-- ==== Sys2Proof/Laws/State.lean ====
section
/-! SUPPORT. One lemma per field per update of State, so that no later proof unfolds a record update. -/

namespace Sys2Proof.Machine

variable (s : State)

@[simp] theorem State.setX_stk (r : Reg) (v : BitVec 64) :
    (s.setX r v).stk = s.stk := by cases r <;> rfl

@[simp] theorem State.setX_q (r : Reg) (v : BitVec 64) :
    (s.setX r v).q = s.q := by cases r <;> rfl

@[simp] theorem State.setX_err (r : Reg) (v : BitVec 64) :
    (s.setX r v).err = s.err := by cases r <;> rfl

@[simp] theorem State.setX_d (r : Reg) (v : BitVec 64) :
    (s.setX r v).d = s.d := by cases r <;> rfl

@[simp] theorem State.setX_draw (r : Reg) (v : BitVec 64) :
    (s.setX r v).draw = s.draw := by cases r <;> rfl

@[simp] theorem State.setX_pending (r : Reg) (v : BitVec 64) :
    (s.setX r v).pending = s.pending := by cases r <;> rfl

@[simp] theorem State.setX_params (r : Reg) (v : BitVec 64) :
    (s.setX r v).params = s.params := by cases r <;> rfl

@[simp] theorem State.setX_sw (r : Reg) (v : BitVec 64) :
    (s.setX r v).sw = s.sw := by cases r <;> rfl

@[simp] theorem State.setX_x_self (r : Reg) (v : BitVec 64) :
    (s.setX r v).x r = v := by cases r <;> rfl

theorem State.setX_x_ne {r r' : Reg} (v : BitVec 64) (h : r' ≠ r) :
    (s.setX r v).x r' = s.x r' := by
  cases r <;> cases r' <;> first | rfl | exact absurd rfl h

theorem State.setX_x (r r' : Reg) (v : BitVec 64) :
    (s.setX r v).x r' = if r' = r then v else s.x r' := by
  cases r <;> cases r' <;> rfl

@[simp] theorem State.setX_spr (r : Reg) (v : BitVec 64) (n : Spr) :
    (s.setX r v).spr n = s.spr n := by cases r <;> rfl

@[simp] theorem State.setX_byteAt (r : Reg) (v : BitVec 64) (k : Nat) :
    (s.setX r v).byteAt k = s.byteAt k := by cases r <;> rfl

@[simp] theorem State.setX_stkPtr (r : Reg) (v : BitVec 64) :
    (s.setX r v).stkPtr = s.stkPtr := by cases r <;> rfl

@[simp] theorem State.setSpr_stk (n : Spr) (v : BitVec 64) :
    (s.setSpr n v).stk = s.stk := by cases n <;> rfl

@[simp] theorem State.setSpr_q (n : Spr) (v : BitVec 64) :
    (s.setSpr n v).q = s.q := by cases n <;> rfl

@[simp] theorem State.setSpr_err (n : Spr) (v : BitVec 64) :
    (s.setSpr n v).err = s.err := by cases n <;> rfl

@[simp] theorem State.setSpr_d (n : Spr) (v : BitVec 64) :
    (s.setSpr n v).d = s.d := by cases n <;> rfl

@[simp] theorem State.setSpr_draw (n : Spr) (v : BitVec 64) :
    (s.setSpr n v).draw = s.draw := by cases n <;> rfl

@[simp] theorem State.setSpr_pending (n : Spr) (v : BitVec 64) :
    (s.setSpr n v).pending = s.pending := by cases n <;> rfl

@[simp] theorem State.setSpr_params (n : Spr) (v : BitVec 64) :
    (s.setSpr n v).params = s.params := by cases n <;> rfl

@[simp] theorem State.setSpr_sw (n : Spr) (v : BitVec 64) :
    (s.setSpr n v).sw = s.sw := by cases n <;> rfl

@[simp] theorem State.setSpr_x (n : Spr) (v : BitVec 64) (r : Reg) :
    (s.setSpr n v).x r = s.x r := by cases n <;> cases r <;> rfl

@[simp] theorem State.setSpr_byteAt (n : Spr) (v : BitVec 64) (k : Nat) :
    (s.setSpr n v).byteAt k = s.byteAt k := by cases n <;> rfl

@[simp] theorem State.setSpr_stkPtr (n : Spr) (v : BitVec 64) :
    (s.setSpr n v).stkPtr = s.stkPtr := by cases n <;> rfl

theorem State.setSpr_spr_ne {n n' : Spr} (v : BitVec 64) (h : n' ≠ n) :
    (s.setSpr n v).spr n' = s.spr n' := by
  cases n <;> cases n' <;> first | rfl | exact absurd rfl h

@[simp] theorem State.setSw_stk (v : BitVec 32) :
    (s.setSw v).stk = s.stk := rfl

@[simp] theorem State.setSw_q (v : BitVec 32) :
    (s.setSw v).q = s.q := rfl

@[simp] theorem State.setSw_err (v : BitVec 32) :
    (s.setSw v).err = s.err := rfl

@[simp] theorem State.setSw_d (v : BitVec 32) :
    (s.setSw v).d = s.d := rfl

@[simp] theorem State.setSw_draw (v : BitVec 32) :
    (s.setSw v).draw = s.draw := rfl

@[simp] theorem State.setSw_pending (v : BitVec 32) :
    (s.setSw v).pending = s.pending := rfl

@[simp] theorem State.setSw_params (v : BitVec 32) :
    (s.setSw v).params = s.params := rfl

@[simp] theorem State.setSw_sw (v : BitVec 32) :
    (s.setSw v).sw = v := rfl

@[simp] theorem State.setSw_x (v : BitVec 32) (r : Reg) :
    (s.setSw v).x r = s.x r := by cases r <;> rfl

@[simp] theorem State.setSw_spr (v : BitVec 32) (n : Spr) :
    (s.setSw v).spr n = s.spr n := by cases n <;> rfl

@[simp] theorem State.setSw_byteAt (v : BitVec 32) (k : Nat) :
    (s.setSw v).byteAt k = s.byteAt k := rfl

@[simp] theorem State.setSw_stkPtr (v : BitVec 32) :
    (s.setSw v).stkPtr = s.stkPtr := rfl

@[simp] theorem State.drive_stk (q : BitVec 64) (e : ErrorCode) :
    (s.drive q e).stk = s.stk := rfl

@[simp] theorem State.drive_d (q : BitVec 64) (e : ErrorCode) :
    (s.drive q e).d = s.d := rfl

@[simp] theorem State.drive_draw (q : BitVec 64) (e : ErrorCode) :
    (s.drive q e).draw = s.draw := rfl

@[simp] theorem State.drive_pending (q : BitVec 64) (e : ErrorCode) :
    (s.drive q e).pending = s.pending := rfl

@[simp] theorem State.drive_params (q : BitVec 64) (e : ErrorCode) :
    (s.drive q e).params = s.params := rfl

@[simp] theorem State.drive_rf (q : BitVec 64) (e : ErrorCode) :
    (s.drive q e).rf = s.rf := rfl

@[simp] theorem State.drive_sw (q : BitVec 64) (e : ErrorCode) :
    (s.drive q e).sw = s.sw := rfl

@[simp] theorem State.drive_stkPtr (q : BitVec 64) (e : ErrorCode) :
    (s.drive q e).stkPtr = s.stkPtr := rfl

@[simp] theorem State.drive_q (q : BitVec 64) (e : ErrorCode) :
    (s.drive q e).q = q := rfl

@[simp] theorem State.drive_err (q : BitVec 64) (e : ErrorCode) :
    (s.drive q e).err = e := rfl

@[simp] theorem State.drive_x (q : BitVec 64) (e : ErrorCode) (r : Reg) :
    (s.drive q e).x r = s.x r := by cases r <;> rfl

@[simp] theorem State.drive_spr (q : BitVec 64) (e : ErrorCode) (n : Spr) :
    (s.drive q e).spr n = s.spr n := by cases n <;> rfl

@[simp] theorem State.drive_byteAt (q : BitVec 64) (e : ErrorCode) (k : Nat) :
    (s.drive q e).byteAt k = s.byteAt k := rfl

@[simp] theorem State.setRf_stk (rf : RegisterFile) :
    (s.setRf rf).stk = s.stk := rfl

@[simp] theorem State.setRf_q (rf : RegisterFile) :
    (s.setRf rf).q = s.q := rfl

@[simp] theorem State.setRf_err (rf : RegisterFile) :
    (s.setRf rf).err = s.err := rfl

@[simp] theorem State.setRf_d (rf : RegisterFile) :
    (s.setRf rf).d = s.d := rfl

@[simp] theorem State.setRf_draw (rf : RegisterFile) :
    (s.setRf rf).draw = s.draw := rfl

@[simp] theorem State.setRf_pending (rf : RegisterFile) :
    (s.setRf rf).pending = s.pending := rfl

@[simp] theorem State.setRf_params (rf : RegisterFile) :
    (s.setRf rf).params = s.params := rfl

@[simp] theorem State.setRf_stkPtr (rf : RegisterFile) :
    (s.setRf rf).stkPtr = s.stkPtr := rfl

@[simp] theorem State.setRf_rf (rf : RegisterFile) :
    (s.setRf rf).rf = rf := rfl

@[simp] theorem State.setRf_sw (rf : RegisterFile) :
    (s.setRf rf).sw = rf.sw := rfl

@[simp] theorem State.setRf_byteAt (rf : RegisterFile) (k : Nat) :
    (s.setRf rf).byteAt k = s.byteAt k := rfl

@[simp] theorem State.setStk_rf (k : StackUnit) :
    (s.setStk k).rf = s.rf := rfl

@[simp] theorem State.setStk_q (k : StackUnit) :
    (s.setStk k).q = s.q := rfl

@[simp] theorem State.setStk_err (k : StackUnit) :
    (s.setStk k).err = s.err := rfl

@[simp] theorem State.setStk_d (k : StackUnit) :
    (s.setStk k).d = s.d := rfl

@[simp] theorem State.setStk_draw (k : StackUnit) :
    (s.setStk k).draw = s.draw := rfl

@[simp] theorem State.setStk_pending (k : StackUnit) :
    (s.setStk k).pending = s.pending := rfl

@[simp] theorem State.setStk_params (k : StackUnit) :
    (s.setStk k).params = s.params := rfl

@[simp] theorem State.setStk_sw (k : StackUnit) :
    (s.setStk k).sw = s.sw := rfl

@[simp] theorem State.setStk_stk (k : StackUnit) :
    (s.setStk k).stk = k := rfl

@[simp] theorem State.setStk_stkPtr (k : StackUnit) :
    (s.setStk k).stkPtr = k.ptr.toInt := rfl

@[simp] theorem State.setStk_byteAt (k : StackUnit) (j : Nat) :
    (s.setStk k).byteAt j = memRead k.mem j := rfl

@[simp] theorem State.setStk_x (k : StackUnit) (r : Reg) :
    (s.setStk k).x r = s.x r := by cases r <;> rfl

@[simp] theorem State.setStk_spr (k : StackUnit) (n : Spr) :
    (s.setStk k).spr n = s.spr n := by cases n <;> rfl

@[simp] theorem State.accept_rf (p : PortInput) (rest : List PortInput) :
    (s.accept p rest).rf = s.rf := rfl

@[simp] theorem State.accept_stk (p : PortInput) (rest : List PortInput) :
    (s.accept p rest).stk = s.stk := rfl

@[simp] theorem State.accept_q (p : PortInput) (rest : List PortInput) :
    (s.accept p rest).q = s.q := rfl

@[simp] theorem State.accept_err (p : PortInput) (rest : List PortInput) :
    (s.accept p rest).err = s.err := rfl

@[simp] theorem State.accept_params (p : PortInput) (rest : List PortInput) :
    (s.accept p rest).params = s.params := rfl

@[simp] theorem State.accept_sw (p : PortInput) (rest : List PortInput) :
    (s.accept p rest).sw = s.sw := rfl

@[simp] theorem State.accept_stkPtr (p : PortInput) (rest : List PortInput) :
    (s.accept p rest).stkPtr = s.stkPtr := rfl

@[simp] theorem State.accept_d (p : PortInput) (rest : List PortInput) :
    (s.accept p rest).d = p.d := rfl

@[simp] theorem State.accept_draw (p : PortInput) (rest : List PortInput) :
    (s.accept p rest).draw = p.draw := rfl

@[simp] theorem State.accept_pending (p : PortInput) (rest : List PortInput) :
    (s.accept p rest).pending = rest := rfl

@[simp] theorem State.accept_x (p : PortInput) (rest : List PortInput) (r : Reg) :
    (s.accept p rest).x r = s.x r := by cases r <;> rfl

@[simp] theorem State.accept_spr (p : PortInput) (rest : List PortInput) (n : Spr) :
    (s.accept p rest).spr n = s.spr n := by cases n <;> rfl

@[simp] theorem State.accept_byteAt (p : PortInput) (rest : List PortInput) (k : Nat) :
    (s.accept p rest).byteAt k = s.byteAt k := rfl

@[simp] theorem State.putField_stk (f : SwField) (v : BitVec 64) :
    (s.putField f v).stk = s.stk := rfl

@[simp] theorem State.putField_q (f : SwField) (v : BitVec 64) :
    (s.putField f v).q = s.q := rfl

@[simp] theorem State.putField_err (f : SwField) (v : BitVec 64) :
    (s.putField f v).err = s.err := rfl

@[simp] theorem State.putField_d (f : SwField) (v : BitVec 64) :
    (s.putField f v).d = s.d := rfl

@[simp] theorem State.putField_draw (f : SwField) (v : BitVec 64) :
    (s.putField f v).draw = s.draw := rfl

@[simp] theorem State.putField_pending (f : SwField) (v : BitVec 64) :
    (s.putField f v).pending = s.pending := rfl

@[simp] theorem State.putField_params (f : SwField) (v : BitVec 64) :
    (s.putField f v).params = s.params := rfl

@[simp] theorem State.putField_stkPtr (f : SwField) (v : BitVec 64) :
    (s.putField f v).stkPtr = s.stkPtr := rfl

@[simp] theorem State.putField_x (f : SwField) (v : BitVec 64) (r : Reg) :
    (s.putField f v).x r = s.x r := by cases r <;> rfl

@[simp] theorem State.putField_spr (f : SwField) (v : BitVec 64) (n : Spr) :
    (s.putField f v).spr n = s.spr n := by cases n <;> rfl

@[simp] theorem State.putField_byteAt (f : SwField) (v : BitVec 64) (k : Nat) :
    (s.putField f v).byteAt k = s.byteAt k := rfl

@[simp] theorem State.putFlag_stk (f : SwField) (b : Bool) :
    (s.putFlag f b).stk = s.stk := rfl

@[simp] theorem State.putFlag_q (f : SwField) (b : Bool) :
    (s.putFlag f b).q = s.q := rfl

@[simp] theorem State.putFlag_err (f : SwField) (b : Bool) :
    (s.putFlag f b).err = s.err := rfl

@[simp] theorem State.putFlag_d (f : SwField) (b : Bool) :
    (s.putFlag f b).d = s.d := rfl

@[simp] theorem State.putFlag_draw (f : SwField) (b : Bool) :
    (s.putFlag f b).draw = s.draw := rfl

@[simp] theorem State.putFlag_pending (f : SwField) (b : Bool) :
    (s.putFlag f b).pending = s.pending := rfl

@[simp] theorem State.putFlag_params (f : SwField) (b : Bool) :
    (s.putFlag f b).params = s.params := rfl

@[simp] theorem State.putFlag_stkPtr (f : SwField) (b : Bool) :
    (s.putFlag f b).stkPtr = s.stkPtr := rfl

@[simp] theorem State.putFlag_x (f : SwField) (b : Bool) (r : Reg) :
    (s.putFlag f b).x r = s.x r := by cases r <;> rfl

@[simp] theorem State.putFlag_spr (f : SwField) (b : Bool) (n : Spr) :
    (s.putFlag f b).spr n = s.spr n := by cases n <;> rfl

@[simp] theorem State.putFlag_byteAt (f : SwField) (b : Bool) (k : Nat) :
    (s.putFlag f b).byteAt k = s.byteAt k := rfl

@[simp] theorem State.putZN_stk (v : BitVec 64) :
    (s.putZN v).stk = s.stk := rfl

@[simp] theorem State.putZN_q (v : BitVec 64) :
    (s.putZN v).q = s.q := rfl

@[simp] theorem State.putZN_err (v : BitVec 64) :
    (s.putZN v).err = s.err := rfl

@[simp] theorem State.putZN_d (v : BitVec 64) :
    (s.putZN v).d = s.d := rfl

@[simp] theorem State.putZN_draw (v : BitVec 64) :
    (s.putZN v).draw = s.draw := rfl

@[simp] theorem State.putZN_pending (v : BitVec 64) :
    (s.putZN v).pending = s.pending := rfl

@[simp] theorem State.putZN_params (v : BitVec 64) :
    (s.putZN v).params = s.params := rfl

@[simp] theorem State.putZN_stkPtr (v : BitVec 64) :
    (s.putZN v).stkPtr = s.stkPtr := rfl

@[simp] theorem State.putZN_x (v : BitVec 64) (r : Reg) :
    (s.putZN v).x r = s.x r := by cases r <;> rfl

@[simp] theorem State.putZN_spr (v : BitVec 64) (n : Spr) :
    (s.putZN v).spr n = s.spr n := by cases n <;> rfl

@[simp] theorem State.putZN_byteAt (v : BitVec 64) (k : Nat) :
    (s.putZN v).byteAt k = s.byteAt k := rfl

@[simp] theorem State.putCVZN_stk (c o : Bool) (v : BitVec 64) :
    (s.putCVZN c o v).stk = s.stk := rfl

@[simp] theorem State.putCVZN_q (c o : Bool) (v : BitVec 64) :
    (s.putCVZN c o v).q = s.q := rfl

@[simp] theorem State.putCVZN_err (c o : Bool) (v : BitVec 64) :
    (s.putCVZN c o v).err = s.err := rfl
※
- EXERCISE DETAILS
Would you show every line in the data above that contains the string "exact"?

- TASK SOLUTION
  cases r <;> cases r' <;> first | rfl | exact absurd rfl h
  cases n <;> cases n' <;> first | rfl | exact absurd rfl h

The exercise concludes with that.